The results demonstrate both the efficacy and limitations of current detection paradigms in highly systematic, culturally entrenched genres like classical Chinese poetry. They expose the rapid convergence of LLM outputs to the stylistic mean of the training data, saturation of detection performance with increased text quantity, and the ability of critique-driven refinement to adversarially “wash out” discriminative signals.

From a theoretical perspective, these findings challenge the sustainability of content authentication based on simple statistical and pattern-based approaches in literary and creative domains. They highlight the necessity of purpose-built style and semantic-depth detectors, potentially using cross-modal or authorship-linked signals beyond pure text statistics.

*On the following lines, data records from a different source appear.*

-- ==== Sys2Proof/Certificates/Slice0/Obligations.lean ====
section
/-! DEFINITION. The statements for the provers. -/

open Sys2Proof Sys2Proof.Machine

/-! ### Encodings -/

/-- 30_encoding.md, formats BUS and CMD: no bit of an encoding is dropped. -/
def Obligations.DecodeOfEncodeIsTheInstruction : Prop :=
  ∀ i : Instr, i.WellFormed → decode (encode i) = .ok i

/-- 30_encoding.md: a code that decodes is, up to the bits that carry nothing, the encoding of what it decodes to. -/
def Obligations.EncodeOfDecodeIsTheCanonicalCode : Prop :=
  ∀ (c : Code) (i : Instr), decode c = .ok i → i.WellFormed ∧ encode i = c.canonical

/-- spec/opcode_table.json: a code decodes to an instruction of the one row whose fixed bits it has, and to none if it
has those of no row. -/
def Obligations.DecodingFollowsTheOpcodeTable : Prop :=
  (∀ (c : Code) (i : Instr), decode c = .ok i → i.opcode.fits c = true) ∧
  (∀ (c : Code) (row : Opcode), row ∈ opcodeTable → row.fits c = true →
    ∃ i, decode c = .ok i ∧ i.opcode = row)

/-- Words written out from 30_encoding.md R61 to R65 decode to the instructions they stand for. -/
def Obligations.WrittenOutWordsDecode : Prop :=
  decode (.bus ⟨0b0_10_0_0000_0000_0100, 0⟩) = .ok .rdStatus ∧
  decode (.bus ⟨0b1_10_0_0000_0001_0100, 0xAAAAAAAA⟩) = .ok (.wrPoly4 .high 0xAAAAAAAA) ∧
  decode (.bus ⟨0b1_01_0_0000_0011_1000, 0x3231⟩) = .ok (.wrData .two 0x3231) ∧
  decode (.bus ⟨0b0_11_0_1_11111111_000, 0⟩) = .ok (.rdTable8 0xFF) ∧
  decode (.cmd 0b0000000000000000_00110001_00000011) = .ok (.feed 0x31) ∧
  decode (.bus ⟨0b1_11_0_0000_0011_0000, 0⟩) = .illegalAccess .ro ∧
  decode (.cmd 0b0000000000000000_00000001_00000110) = .illegalCommand

/-- 30_encoding.md R63 and R70: which accesses are illegal, and for which reason, in the arithmetic of R61. The
offsets 0x039 to 0x03B reach the last line of R63 and are unmapped, though R70's list begins at 0x03C
(assumption 12). -/
def Obligations.IllegalAccessesByReason : Prop :=
  ∀ a : Access,
    let off := a.desc.toNat % 2 ^ 12
    let bit12 := a.desc.toNat / 2 ^ 12 % 2
    let size := 2 ^ (a.desc.toNat / 2 ^ 13 % 4)
    let dir := a.desc.toNat / 2 ^ 15
    let reg32 := off < 0x10 ∧ off % 4 = 0
    let reg64 := (0x10 ≤ off ∧ off < 0x38) ∨ (0x40 ≤ off ∧ off < 0x50)
    let whole := (size = 4 ∨ size = 8) ∧ off % size = 0
    (decodeBus a = .error .unmapped ↔
      bit12 = 1 ∨ (off < 0x10 ∧ off % 4 ≠ 0) ∨ (0x39 ≤ off ∧ off < 0x40) ∨ (0x50 ≤ off ∧ off < 0x800)) ∧
    (decodeBus a = .error .size ↔
      bit12 = 0 ∧ ((reg32 ∧ size ≠ 4) ∨ (reg64 ∧ ¬ whole) ∨ (0x800 ≤ off ∧ dir = 0 ∧ ¬ whole))) ∧
    (decodeBus a = .error .ro ↔
      bit12 = 0 ∧ dir = 1 ∧
        (0x800 ≤ off ∨ (((0x30 ≤ off ∧ off < 0x38) ∨ (0x48 ≤ off ∧ off < 0x50)) ∧ whole))) ∧
    (decodeBus a = .error .wo ↔ bit12 = 0 ∧ dir = 0 ∧ (off = 0x38 ∨ (off = 0x0C ∧ size = 4)))

/-- 30_encoding.md R69: an illegal command word is accepted on the bus and raises ILLCMD, with no other effect; the
other words are commands. -/
def Obligations.IllegalCommandWordRaisesIllcmd : Prop :=
  ∀ (c : Word32) (s : State),
    (6 ≤ c.toNat % 2 ^ 8 ∨ 2 ^ 16 ≤ c.toNat ∨ (c.toNat / 2 ^ 8 % 2 ^ 8 ≠ 0 ∧ c.toNat % 2 ^ 8 ≠ 3) →
      exec (.wrCmd c) s = .next { s with err := if s.err = 0 then 1 else s.err, resp := some .written }) ∧
    (¬ (6 ≤ c.toNat % 2 ^ 8 ∨ 2 ^ 16 ≤ c.toNat ∨ (c.toNat / 2 ^ 8 % 2 ^ 8 ≠ 0 ∧ c.toNat % 2 ^ 8 ≠ 3)) →
      ∃ i, decodeCmd c = some i)

/-! ### Reset, the port and the builder -/

/-- 10_state.md R29: every register and flag is 0 after a hardware reset, and after SRST, which leaves T alone. -/
def Obligations.ResetAndSoftResetValues : Prop :=
  (let r := State.reset
   r.width = 0 ∧ r.refin = false ∧ r.refout = false ∧ r.busy = false ∧ r.tvalid = false ∧ r.rvalid = false ∧
   r.done = false ∧ r.err = 0 ∧ r.ieDone = false ∧ r.ieErr = false ∧ r.poly = 0 ∧ r.init = 0 ∧ r.xorout = 0 ∧
   r.reg = 0 ∧ r.result = 0 ∧ r.revin = 0 ∧ r.bidx = 0 ∧ r.irq = false) ∧
  (∀ s : State, s.busy = false →
    exec .srst s = .next
      { State.reset with
        table := s.table
        resp := some .written
        port := s.port
        resetLine := s.resetLine
        resets := s.resets })

/-- 43_host_access.md R120: in a turn with reset low, an access that is not held leaves the port and is performed:
the instruction it decodes to runs, whatever it is. -/
def Obligations.StepRunsTheDecodedInstruction : Prop :=
  ∀ (s : State) (a : Access) (rest : List Offer) (i : Instr),
    s.port = .access a :: rest → s.resetLine.head? ≠ some true → (s.busy = false ∨ a.desc = 0x4004) →
    decodeBus a = .ok i →
    step s = exec i { s with port := rest, resetLine := s.resetLine.tail }

/-- The numbering of spec/opcode_table.json: the next step runs the instruction that the decoder reads from a row's
bits, a command word by the write to CMD that carries it (assumption 8). -/
def Obligations.StepRunsTheTableWord : Prop :=
  ∀ (s : State) (nbits w : Nat) (i : Instr), nbits = 16 ∨ nbits = 32 → decodeTableWord nbits w = some i →
    step (s.withFetchWord nbits w) = exec i { s with busy := s.busy && decide (i = .rdStatus) }

/-- 60_exceptions.md R155: an illegal access that is not held gets a bus error and changes no state. -/
def Obligations.IllegalAccessGetsABusError : Prop :=
  ∀ (s : State) (a : Access) (rest : List Offer) (r : BusError),
    s.port = .access a :: rest → s.resetLine.head? ≠ some true → s.busy = false → decodeBus a = .error r →
    step s = .next { s with port := rest, resetLine := s.resetLine.tail, resp := some (.busError r) }

/-- 70_reset_and_hazards.md R180: while BUSY = 1 every access but a 4-byte read of STATUS at 0x004 is held: it stays
offered, it has no effect and gets no response, the hold ends, and with BUSY = 0 the access is performed. A STATUS
read is answered at once. The model's own choices in it: that the turn of a held access is one builder step, so that
the hold lasts `257 - BIDX` turns (assumption 2); the builder step of a BIDX above 256, which no run reaches
(assumption 18); and that a descriptor with bit 12 set, such as 0x5004, is held (assumption 10). -/
def Obligations.BusyHoldsTheAccess : Prop :=
  ∀ (s : State) (a : Access) (rest : List Offer),
    s.port = .access a :: rest → s.resetLine.head? ≠ some true →
    (s.busy = true → a.desc ≠ 0x4004 →
      (let t := State.builderStep { s with resetLine := s.resetLine.tail }
       step s = .next t ∧ t.port = s.port ∧ t.resp = s.resp ∧
       (s.bidx.toNat ≤ 256 → t.bidx = if s.bidx.toNat < 256 then s.bidx + 1 else 0) ∧
       t = { s with
             table := t.table, bidx := t.bidx, busy := t.busy, tvalid := t.tvalid, done := t.done
             resetLine := s.resetLine.tail }) ∧
      (true ∉ s.resetLine →
        ∃ t, Host.Core.run Sys2Proof.core (257 - min s.bidx.toNat 256) s = .next t ∧
          t.busy = false ∧ t.tvalid = true ∧ t.done = true ∧ t.port = s.port ∧ t.resp = s.resp)) ∧
    (s.busy = true → a.desc = 0x4004 →
      step s = exec .rdStatus { s with port := rest, resetLine := s.resetLine.tail }) ∧
    (s.busy = false → step s = performAccess a { s with port := rest, resetLine := s.resetLine.tail })

/-- 41_table_builder.md R94: one builder step, in every turn in which no access is accepted: nothing is offered, an
idle turn is offered, or a held access, which stays offered. That such a turn is a builder step is the model's
schedule (assumption 2). -/
def Obligations.BuilderWritesTheNextEntry : Prop :=
  ∀ (s : State) (port : List Offer), s.resetLine.head? ≠ some true → s.busy = true →
    (s.port = [] ∧ port = []) ∨ s.port = .idle :: port ∨
      (port = s.port ∧ ∃ a rest, s.port = .access a :: rest ∧ a.desc ≠ 0x4004) →
    (∀ h : s.bidx.toNat < 256,
      step s = .next
        { s with
          table := s.table.set s.bidx.toNat
            (entry s.W (atWidth s.W s.poly) s.refin (BitVec.ofNat 8 s.bidx.toNat))
          bidx := BitVec.ofNat 9 (s.bidx.toNat + 1)
          port := port
          resetLine := s.resetLine.tail }) ∧
    (s.bidx.toNat = 256 →
      step s = .next
        { s with
          busy := false
          tvalid := true
          done := true
          bidx := 0
          port := port
          resetLine := s.resetLine.tail })

/-- 00_scope.md R9: with reset low, no access offered and no build, nothing changes but the inputs consumed. -/
def Obligations.IdleTurnChangesNothing : Prop :=
  ∀ s : State, s.resetLine.head? ≠ some true → s.busy = false → (s.port = [] ∨ s.port.head? = some .idle) →
    step s = .next { s with port := s.port.tail, resetLine := s.resetLine.tail }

For practice, the inability of either humans or state-of-the-art detectors to reliably discern AI authorship in classical poetry raises urgent concerns for intellectual property, authenticity certification, and the integrity of literary attribution in the digital era.

Conclusion

This work establishes a foundational resource—the ChangAn benchmark—for systematic research into AI-authorship detection in classical Chinese poetry. Experimental results reveal substantive weaknesses in both human and automated detection, particularly under adversarial refinement. The study suggests an urgent need for next-generation detection models that integrate deeper semantic modeling, incorporate broader contextual and cross-authorial cues, and resist adversarial attacks. ChangAn will serve as a critical testbed for subsequent advances in content authenticity for high-form creative AI outputs.